About 70 acres of land under threat of development have been preserved and added into the state forest system managed by the Pennsylvania Department of Conservation and Natural Resources.
The two tracts in Berks County – one of 15.5 acres and a second of 56 acres – were acquired through the cooperation of Natural Lands, a non-profit focused on preserving open spaces and public access to them. Natural Lands has added more than 660 acres to the state forest system.
“In addition to adding valuable recreation opportunities, these tracts of land are key in connecting our trails and protecting our woodland habitats,” DCNR State Forester Ellen Shultzabarger said. “The addition of these lands will pay dividends for generations. Conserving tracts of forest in this region of the state is critical in reaching that goal.”
The first property is the 15.5-acre Bucci parcel, which Natural Lands purchased and immediately transferred to the DCNR for addition to the Gibraltar Hill Tract of William Penn State Forest.
Located in Robeson Township in southern Berks County, the land provides direct access to the Thun section of the Schuylkill River Trail and protects the scenic views along the trail, which is a multi-use path that will eventually extend 120 miles from Frackville in Schuylkill County to Philadelphia.
“The land has been in our family for more than 50 years,” James Bucci noted. “I have fond memories of hiking Gibraltar Hill with my father when I was a teenager and, later, of hunting for morel mushrooms with my son.”
The second property is the 56-acre White Acres parcel in Heidelberg and South Heidelberg townships in eastern Pennsylvania. It was added to the George Wertz Tract of William Penn State Forest and provides important densely wooded habitat for wildlife, including several species of migratory songbirds whose populations are in decline globally.
“Our property has been in our family for three generations. We are thankful for the blessings of living in a beautiful place,” Jim White said. “As we pass along the forest land to Natural Lands and the Bureau of Forestry, we are thankful that it will stay in its natural state for generations to come.”
Both properties boast mature woodlands.
“There’s never been a time where protected open space has been more important,” Natural Lands President Oliver Bass said. “Visitation to our region’s parks, preserves and trail systems has exploded since the start of the COVID-19 pandemic as people look for safe opportunities for recreation and stress relief. Add to that the pivotal point to which we’ve all arrived in the climate crisis, investing in open space is an investment in our quality of life, our health and our future.”

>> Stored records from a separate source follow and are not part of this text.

-- ==== Sys2Proof/Machine/SetupBase.lean ====
section
/-!
DEFINITION. How a set-up access reaches a register: who may (R27, R41, R338, R525, R529), which stands answer (R23, R41),
how a refused access is counted (R42), and what a write leaves in a register's bits (R14, R16).
-/

namespace Sys2Proof.Machine

/-- The SOURCE of an access in the ring's error record (R42). -/
def viaSrc : Via → Nat
  | .host p => 1 + p.toNat
  | .mgmt p => 5 + p.toNat
  | .debug => 8
  | .ranger => 0

/-- Does the access come through a host port? -/
def viaHost : Via → Bool
  | .host _ => true
  | _ => false

/-- The Rangers run once a firmware bundle has been verified (R27). -/
def fwVerified (s : State) : Bool := rf s RgrFwStatus.key RgrFwStatus.state = 2

/-- The registers that only a management port writes (R449, R529, R546). -/
def mgmtOnly (k : Nat) : Bool :=
  k = PwrCeiling.key || k = OtpStageAccess.key || k = OtpStageData.key || k = ClkTimeNext.key || k = ClkPpsCfg.key

/-- The firmware registers that only host ports write (R529). -/
def hostOnly (k : Nat) : Bool := k = RgrFwSrc.key 0 || k = RgrFwLen.key 0 || k = RgrFwCtl.key 0

/-- A Ranger mailbox register other than those that the boot ROM serves (R27). -/
def rangerServed (k : Nat) : Bool := suView k = 0 && suClass k = 1 && decide (0x20 ≤ suOff k)

/-- What becomes of an access: it is performed; it reads all ones or is discarded without more; or it ends so with a
status, counted in the error record or not. -/
inductive Gate where
  | go
  | silent
  | deny (st : Status) (counted : Bool)
  deriving DecidableEq, Repr

/-- Is a stand being brought up (R465, R488)? -/
def broughtUp (s : State) (p : Nat) : Bool := s.bring.kind != 0 || s.bring.heat.contains p || s.bring.single.contains p

/-- The gate of an access to the register at a canonical address. A host reaches a stand by its logical number only, and
a fenced or tripped stand ends its access (R23, R41), and so does the want of a route (R36). -/
def gateOf (via : Via) (write : Bool) (k : Nat) (s : State) : Gate :=
  if (regDescOf k).isNone then .deny stAddrReserved true
  else if suView k = 2 then
    let p := suStand k
    if !isPhys p then .deny stAddrReserved true
    else if viaHost via then
      (if roleOf s p = 1 then (if write && broughtUp s p then .deny stBadState true else routed p)
        else if logicalOf s p < 56 then .deny stStandFenced false
        else .deny stRoleDenied true)
    else if roleOf s p = 5 then .silent
    else if write && broughtUp s p then .deny stBadState true
    else routed p
  else if rangerServed k && !fwVerified s then .silent
  else if write && viaHost via && mgmtOnly k then .deny stRoleDenied true
  else if write && !viaHost via && hostOnly k then .deny stRoleDenied true
  else
    match via with
    | .host p => if write && suClass k = 9 && suIndex k != p.toNat then .deny stRoleDenied true else .go
    | _ => .go
where
  /-- An access to a stand goes over the service mesh (R36, R228). -/
  routed (p : Nat) : Gate := if ringRoute s p then .go else .deny stNoServiceRoute true

/-- The address that an access names: a host names a stand by its logical number (R40). -/
def addrSeen (via : Via) (k : Nat) (s : State) : Nat :=
  if suView k = 2 && viaHost via then 0xF10000000000 + logicalOf s (suStand k) * 2 ^ 34 + k % 2 ^ 34 else k

/-- Count the end of an access that its rule discards with a status. -/
def countVia (via : Via) (k : Nat) (st : Status) (s : State) : State := countErr st (viaSrc via) 0 (addrSeen via k s) s

/-- Count an access that the gate ends with a status; one that finds no route is reported too (R36). -/
def countDenied (via : Via) (k : Nat) (st : Status) (s : State) : State :=
  let s := countVia via k st s
  if st = stNoServiceRoute then
    report st false (if viaHost via then 2 else 0) (locStand s (suStand k)) (BitVec.ofNat 64 (addrSeen via k s)) [] s
  else s

/-- A write to the register at a canonical address: through the gate, then by `f`, which answers ST_DONE or the status
that discards the write and is counted (R42, R525). -/
def viaWrite (via : Via) (k : Nat) (f : State → Status × State) (s : State) : Status × State :=
  match gateOf via true k s with
  | .silent => (stDone, s)
  | .deny st c => (st, if c then countDenied via k st s else s)
  | .go =>
    let (st, t) := f s
    (st, if st = stDone then t else countVia via k st t)

/-- Answer a read (R15, R338, R525): the value that returns to who asked. -/
def answerRead (via : Via) (k : Nat) (v : Word) (s : State) : State := { s with suOut := s.suOut ++ [(via, k, v)] }

/-- A read that returns all ones. -/
def allOnes : Word := 0xFFFFFFFFFFFFFFFF

/-- A read of the register at a canonical address: through the gate, then by `f`, which answers the value, or the status
that makes it all ones. -/
def viaRead (via : Via) (k : Nat) (f : State → Except Status (Word × State)) (s : State) : Status × Word × State :=
  match gateOf via false k s with
  | .silent => (stDone, allOnes, s)
  | .deny st c => (st, allOnes, if c then countDenied via k st s else s)
  | .go =>
    match f s with
    | .ok (v, t) => (stDone, v, t)
    | .error st => (st, allOnes, countVia via k st s)

/-- The descriptor of a register, none of whose bits is writable where there is no register. -/
def descOf (k : Nat) : RegDesc := (regDescOf k).getD ⟨0, 0, 0, 0, 0, 0, 0⟩

/-- Write the bits that are RW and clear the bits written 1 that are W1C (R14, R16). -/
def plainWrite (k : Nat) (v : Word) (s : State) : State :=
  let d := descOf k
  let w := rg s k
  rput k (((w &&& ~~~d.rw) ||| (v &&& d.rw)) &&& ~~~(v &&& d.w1c)) s

/-- A descriptor of the stand controller retires on an engine of a stand (R292, R294): class 8 BLZ, 9 PCR. -/
def ctlDesc (p cls : Nat) (st : Status) (s : State) : State :=
  let s := rfadd (EngCount.key false p cls 0) EngCount.retired 1 s
  if st = stDone then s
  else rfput (EngStatus.key false p cls 0) EngStatus.queue 0x3F (rfput (EngStatus.key false p cls 0) EngStatus.lastStatus st.toNat s)

/-- May an array be configured by set-up writes: LOADED, DRAINED or STOPPED (R98, R154, R185)? -/
def arrConfigurable (s : State) (p a : Nat) : Bool :=
  let st := arrState s p a
  st = 1 || st = 3 || st = 4

/-- The memory array whose state a node's steering units and lap table follow (R154, R210). -/
def nodeMem (n : Nat) : Nat := arrIdx (2 * (n % 32) + 1) (2 * (n / 32) + 1)

end Sys2Proof.Machine
end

Without protection, those views and the beautiful woodland habitat could have been lost to development.
A two-year conservation effort, led by Natural Lands and the Department of Conservation and Natural Resources, brought together federal and state funds to acquire the properties.
The federal Highlands Conservation Act, a fund established to protect an almost unbroken band of forested hills running through Connecticut, New York, New Jersey and Pennsylvania, provided leadership funding for the preservation.
The tracts lie within the Schuylkill Highlands, a DCNR-designated region at the nexus of two landscapes that have been prioritized for protection: the Highlands and the Schuylkill River Watershed.